-- ==== Sys2Proof/Proofs/Line.lean ====
section
/-! SUPPORT. The handler line: the states of the units, the choice of an exchange, and the pause of a held unit (O59, O60). -/

namespace Sys2Proof.Machine

/-! ### Units -/

@[simp] theorem unit_setUnit_self (h : HandlerLine) (u : HUnit) (x : UnitState) : (h.setUnit u x).unit u = x := by cases u <;> rfl

theorem unit_setUnit_ne (h : HandlerLine) {u v : HUnit} (x : UnitState) (hv : v ≠ u) : (h.setUnit u x).unit v = h.unit v := by
  cases u <;> cases v <;> simp_all [HandlerLine.setUnit, HandlerLine.unit]

@[simp] theorem setUnit_setUnit (h : HandlerLine) (u : HUnit) (x y : UnitState) : (h.setUnit u x).setUnit u y = h.setUnit u y := by
  cases u <;> rfl

/-- Another state for a unit leaves the line, the carriers, the end of the UNLOAD and the count of CLEARs. -/
theorem setUnit_rest (h : HandlerLine) (u : HUnit) (x : UnitState) : (h.setUnit u x).line = h.line ∧
    (h.setUnit u x).carriers = h.carriers ∧ (h.setUnit u x).unloadEnd = h.unloadEnd ∧ (h.setUnit u x).cleared = h.cleared := by
  cases u <;> exact ⟨rfl, rfl, rfl, rfl⟩

@[simp] theorem unit_line (h : HandlerLine) (l : Option Exchange) (u : HUnit) : HandlerLine.unit { h with line := l } u = h.unit u := by
  cases u <;> rfl

theorem setUnit_line (h : HandlerLine) (l : Option Exchange) (u : HUnit) (x : UnitState) :
    HandlerLine.setUnit { h with line := l } u x = { h.setUnit u x with line := l } := by
  cases u <;> rfl

@[simp] theorem Chip.setUnit_setUnit (k : Chip) (u : HUnit) (x y : UnitState) : (k.setUnit u x).setUnit u y = k.setUnit u y :=
  congrArg k.setHlc (Machine.setUnit_setUnit k.hlc u x y)

/-! ### The choice of an exchange (R176) -/

theorem lineActive_iff (k : Chip) :
    lineActive k = true ↔ k.working = true ∨ (k.pd.runState = .starting ∧ k.pd.phase = .clears) := by
  simp [lineActive]

theorem requestDue_iff (x : UnitState) : x.requestDue = true ↔ x.hold = none ∧
    ((x.work = none ∧ x.queue ≠ []) ∨ ∃ r ph, x.work = some (r, ph) ∧ ph ≠ .taken ∧ x.again = true) := by
  rw [UnitState.requestDue, Bool.and_eq_true, Option.isNone_iff_eq_none]
  refine and_congr_right (fun _ => ?_)
  match x.work with
  | none => simp
  | some (r, .sent) => simp
  | some (r, .busyWait) => simp
  | some (r, .taken) => simp

theorem pollIsDue_iff (x : UnitState) :
    x.pollIsDue = true ↔ x.hold = none ∧ x.pollDue = true ∧ ∃ r, x.work = some (r, .taken) := by
  rw [UnitState.pollIsDue, Bool.and_eq_true, Bool.and_eq_true, Option.isNone_iff_eq_none, and_assoc]
  refine and_congr_right (fun _ => and_congr_right (fun _ => ?_))
  match x.work with
  | none => simp
  | some (r, .sent) => simp
  | some (r, .busyWait) => simp
  | some (r, .taken) => simp

/-- The first unit with a property, by rising address. -/
theorem find_unit {p : HUnit → Bool} {u : HUnit} (hu : p u = true) (hl : ∀ v, unitAddr v < unitAddr u → p v = false) :
    unitsInOrder.find? p = some u := by
  have lower (v : HUnit) (h : unitAddr v < unitAddr u) := hl v h
  cases u with
  | loader => simp [unitsInOrder, hu]
  | punch => simp [unitsInOrder, hu, lower .loader (by decide)]
  | processor => simp [unitsInOrder, hu, lower .loader (by decide), lower .punch (by decide)]
  | sorter => simp [unitsInOrder, hu, lower .loader (by decide), lower .punch (by decide), lower .processor (by decide)]

theorem find_unit_none {p : HUnit → Bool} (h : ∀ v, p v = false) : unitsInOrder.find? p = none := by
  simp [List.find?_eq_none, h]

theorem chooseExchange_none {h : HandlerLine} (hr : ∀ v, (h.unit v).requestDue = false) (hp : ∀ v, (h.unit v).pollIsDue = false) :
    chooseExchange h = none := by
  rw [chooseExchange, find_unit_none hr, find_unit_none hp]
  rfl

/-- Request frames go before polls, the lowest address first. -/
theorem chooseExchange_request {h : HandlerLine} {u : HUnit} (hu : (h.unit u).requestDue = true)
    (hl : ∀ v, unitAddr v < unitAddr u → (h.unit v).requestDue = false) : chooseExchange h = some ⟨u, false⟩ := by
  rw [chooseExchange, find_unit hu hl]

theorem chooseExchange_poll {h : HandlerLine} {u : HUnit} (hr : ∀ v, (h.unit v).requestDue = false)
    (hu : (h.unit u).pollIsDue = true) (hl : ∀ v, unitAddr v < unitAddr u → (h.unit v).pollIsDue = false) :
    chooseExchange h = some ⟨u, true⟩ := by
  rw [chooseExchange, find_unit_none hr, find_unit hu hl]
  rfl

/-- A started exchange takes the line and changes its unit. -/
theorem exchangeStart_chosen {k : Chip} {x : Exchange} (ha : lineActive k = true) (hl : k.hlc.line = none)
    (hx : chooseExchange k.hlc = some x) : exchangeStart k = k.setHlc (HandlerLine.setUnit { k.hlc with line := some x } x.unit
      (if x.poll = true then { k.hlc.unit x.unit with pollDue := false } else (k.hlc.unit x.unit).sendRequest)) := by
  rw [exchangeStart, ha, hl, hx]
  rfl

theorem exchangeStart_idle {k : Chip} (h : lineActive k = false ∨ k.hlc.line.isSome = true ∨ chooseExchange k.hlc = none) :
    exchangeStart k = k := by
  unfold exchangeStart
  rcases h with h | h | h
  · rw [h]
    rfl
  · obtain ⟨x, hx⟩ := Option.isSome_iff_exists.mp h
    rw [hx, Option.isNone_some, Bool.and_false]
    rfl
  · rw [h, ite_self]

/-! ### A held unit (R173, R178) -/

/-- HANDLER recorded: its bit and ALERT.PAUSE, and the imager may enter PAUSED. -/
theorem recordPause_handler (k : Chip) : ∃ st target h, recordPause .handler k =
    { k with
      regs := (raise .pause k).regs
      imc := { k.imc with pauses := { k.imc.pauses with handler := true }, state := st, drumTarget := target }, hf := h } := by
  unfold recordPause
  dsimp only
  cases hs : k.imc.state <;> simp only [goTo_paused, reduceCtorEq, or_self, if_false]
  case empty => exact ⟨_, _, _, rfl⟩
  case blank => exact ⟨_, _, _, rfl⟩
  case settling => exact ⟨_, _, _, rfl⟩
  case unloadWait => exact ⟨_, _, _, rfl⟩
  all_goals exact ⟨_, _, _, (by rw [← hs]; rfl)⟩

/-- The chip in which HLC has offered a fault of a unit and recorded HANDLER. -/
def Chip.handlerPaused (k : Chip) (o : FaultOffer) (r : Registers) (ws : List Transfer) (st : ImagerState) (target : Nat) (h : HeadFeed) :
    Chip :=
  { k.offered o r ws with
    imc := { k.imc with pauses := { k.imc.pauses with handler := true }, state := st, drumTarget := target }, hf := h }

theorem recordPause_offerFault (o : FaultOffer) (k : Chip) : ∃ r ws st target h,
    recordPause .handler (offerFault o k) = k.handlerPaused o r ws st target h ∧ r.alert.getLsbD 3 = true := by
  obtain ⟨q, ws, offered, -⟩ := offerFault_eq o k
  obtain ⟨st, target, h, paused⟩ := recordPause_handler (k.offered o q ws)
  refine ⟨_, ws, st, target, h, by rw [offered, paused]; rfl, ?_⟩
  have bit : Cause.pause.mask.getLsbD 3 = true := rfl
  simp only [setAlerts_eq, BitVec.getLsbD_or, bit, Bool.or_true]

/-- A record that is not VALID latches the offer. -/
theorem takeOffer_latched {o : FaultOffer} {k : Chip} (h : k.dmr.record.valid = false) :
    (takeOffer o k).dmr.record = latchOffer o k.regs.plantClock := by
  rw [takeOffer_record, h]
  rfl

/-- HLC holds a unit that is not HELD for another cause than OFFLINE. -/
theorem holdUnit_eq {u : HUnit} {k : Chip} (cause : HoldCause) (detail : Nat) (h : (k.hlc.unit u).hold = none) :
    holdUnit u cause detail k = recordPause .handler (offerFault ⟨.handler, unitAddr u, detail, 0, false, 0, false⟩
      (k.setUnit u { k.hlc.unit u with hold := some cause })) := by
  rw [holdUnit, h]
  rfl

theorem holdUnit_held {u : HUnit} {k : Chip} (cause : HoldCause) (detail : Nat) (h : (k.hlc.unit u).hold.isSome = true) :
    holdUnit u cause detail k = k := by
  rw [holdUnit, h]
  rfl

/-! ### A LOAD or an UNLOAD that fails (R155, R167) -/

/-- What IMC's deferred BREAK mark changes. -/
theorem reportDeferred_eq (place : Place) (k : Chip) : ∃ l r e, reportDeferred place k =
    { k with dmr := { k.dmr with lists := l }, sp := { k.sp with report := r }, imc := { k.imc with exposure := e } } := by
  unfold reportDeferred
  split
  · split
    · next p _ =>
      obtain ⟨l, r, spec, -⟩ :=
        reportMark_spec ⟨p.slot, p.attempt, .broken, .swath k.imc.exposure.cursor, none, 0, some place, none⟩ k
      refine ⟨l, r, { k.imc.exposure with deferredBreak := false }, ?_⟩
      rw [imcMark, spec]
      rfl
    · exact ⟨_, _, _, rfl⟩
  · exact ⟨_, _, _, rfl⟩

/-- An UNLOAD that fails under a pause leaves the drum as it is, and the imager PAUSED. -/
theorem unloadFailed_paused {k : Chip} (hp : k.imc.pauses.any = true) : let t := unloadFailed k
    t.hlc = k.hlc ∧ t.regs = k.regs ∧ t.dmr.record = k.dmr.record ∧ t.imc.pauses = k.imc.pauses ∧ t.imc.drum = k.imc.drum ∧
      t.imc.state = .paused := by
  obtain ⟨l, r, e, deferred⟩ := reportDeferred_eq .drum (k.setDtu { k.dtu with reference := true })
  have paused : unloadFailed k = goTo .paused (reportDeferred .drum (k.setDtu { k.dtu with reference := true })) := by
    rw [unloadFailed, deferred]
    exact if_pos hp
  rw [paused, deferred, goTo_paused]
  exact ⟨rfl, rfl, rfl, rfl, rfl, rfl⟩

theorem afterRequest_paused {k : Chip} (h : k.imc.pauses.any = true) : afterRequest k = goTo .paused k := if_pos h

/-- A LOAD that fails under a pause gives its plate back, and leaves the imager PAUSED. -/
theorem loadEnd_failed_paused {k : Chip} {l : LoadInWork} (hl : k.imc.load = some l) (hp : k.imc.pauses.any = true) :
    loadEnd .failed k =
      { k with
        dtu := { k.dtu with reference := true }, hf := { k.hf with laser := 0 }
        imc := { k.imc with
          load := none, waiting := l.plate.orElse (fun _ => k.imc.waiting), state := .paused, drumTarget := 0 } } := by
  unfold loadEnd
  rw [hl]
  refine (afterRequest_paused ?_).trans (goTo_paused _)
  exact hp

/-- A LOADER request that fails under a pause: HLC, the alerts, the fault record and the drum stay, the imager is PAUSED when it had the
request, and the plate of a LOAD waits again. -/
theorem loaderFailed_paused {k : Chip} (r : Request) (hp : k.imc.pauses.any = true) :
    let t := if r.kind = .unload then unloadFailed k else loadEnd .failed k
    t.hlc = k.hlc ∧ t.regs = k.regs ∧ t.dmr.record = k.dmr.record ∧ t.imc.pauses = k.imc.pauses ∧ t.imc.drum = k.imc.drum ∧
      (r.kind = .unload → t.imc.state = .paused) ∧
      ∀ l, r.kind ≠ .unload → k.imc.load = some l → t.imc.state = .paused ∧ t.imc.load = none ∧
        ∀ p, l.plate = some p → t.imc.waiting = some p := by
  intro t
  by_cases hk : r.kind = .unload
  · have failed : t = unloadFailed k := if_pos hk
    obtain ⟨hlc, regs, record, pauses, drum, state⟩ := unloadFailed_paused hp
    rw [failed]
    exact ⟨hlc, regs, record, pauses, drum, fun _ => state, fun _ h => absurd hk h⟩
  · have failed : t = loadEnd .failed k := if_neg hk
    rw [failed]
    cases hl : k.imc.load with
    | none =>
      rw [loadEnd, hl]
      exact ⟨rfl, rfl, rfl, rfl, rfl, fun h => absurd h hk, fun _ _ h => nomatch h⟩
    | some l =>
      rw [loadEnd_failed_paused hl hp]
      refine ⟨rfl, rfl, rfl, rfl, rfl, fun h => absurd h hk, fun x _ hx => ⟨rfl, rfl, fun p hp => ?_⟩⟩
      cases hx
      simp [hp]

/-- The end of a LOADER request that is not its DONE, nor the EMPTY of a LOAD. -/
theorem loaderEnds_failed {r : Request} {e : RequestEnd} (k : Chip) (hd : e ≠ .done) (he : r.kind = .unload ∨ e ≠ .refused .empty) :
    loaderEnds r e k = if r.kind = .unload then unloadFailed (holdUnit .loader .failure e.detail k)
      else loadEnd .failed (holdUnit .loader .failure e.detail k) := by
  unfold loaderEnds
  split
  · exact absurd rfl hd
  · next h _ => rw [if_pos h]
  · exact absurd rfl hd
  · rcases he with h | h
    · contradiction
    · exact absurd rfl h
  · next h _ => exact (if_neg h).symm

section
variable {r : Request} (e : RequestEnd) (k : Chip) (h : r.kind ≠ .clear)
include h

theorem endRequest_loader : endRequest .loader r e k = loaderEnds r e (k.setUnit .loader k.hlc.loader.workEnds) := if_neg h

theorem endRequest_punch : endRequest .punch r e k = punchEnds r e (k.setUnit .punch k.hlc.punch.workEnds) := if_neg h

theorem endRequest_processor : endRequest .processor r e k = processorEnds r e (k.setUnit .processor k.hlc.processor.workEnds) :=
  if_neg h

theorem endRequest_sorter : endRequest .sorter r e k = sorterEnds r e (k.setUnit .sorter k.hlc.sorter.workEnds) := if_neg h

end

end Sys2Proof.Machine
end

*REQUIRED ACTION*.
Copy each line of the records that contains the word "address".

*SOLUTION FOR THIS PROBLEM*.
/-- The first unit with a property, by rising address. -/
/-- Request frames go before polls, the lowest address first. -/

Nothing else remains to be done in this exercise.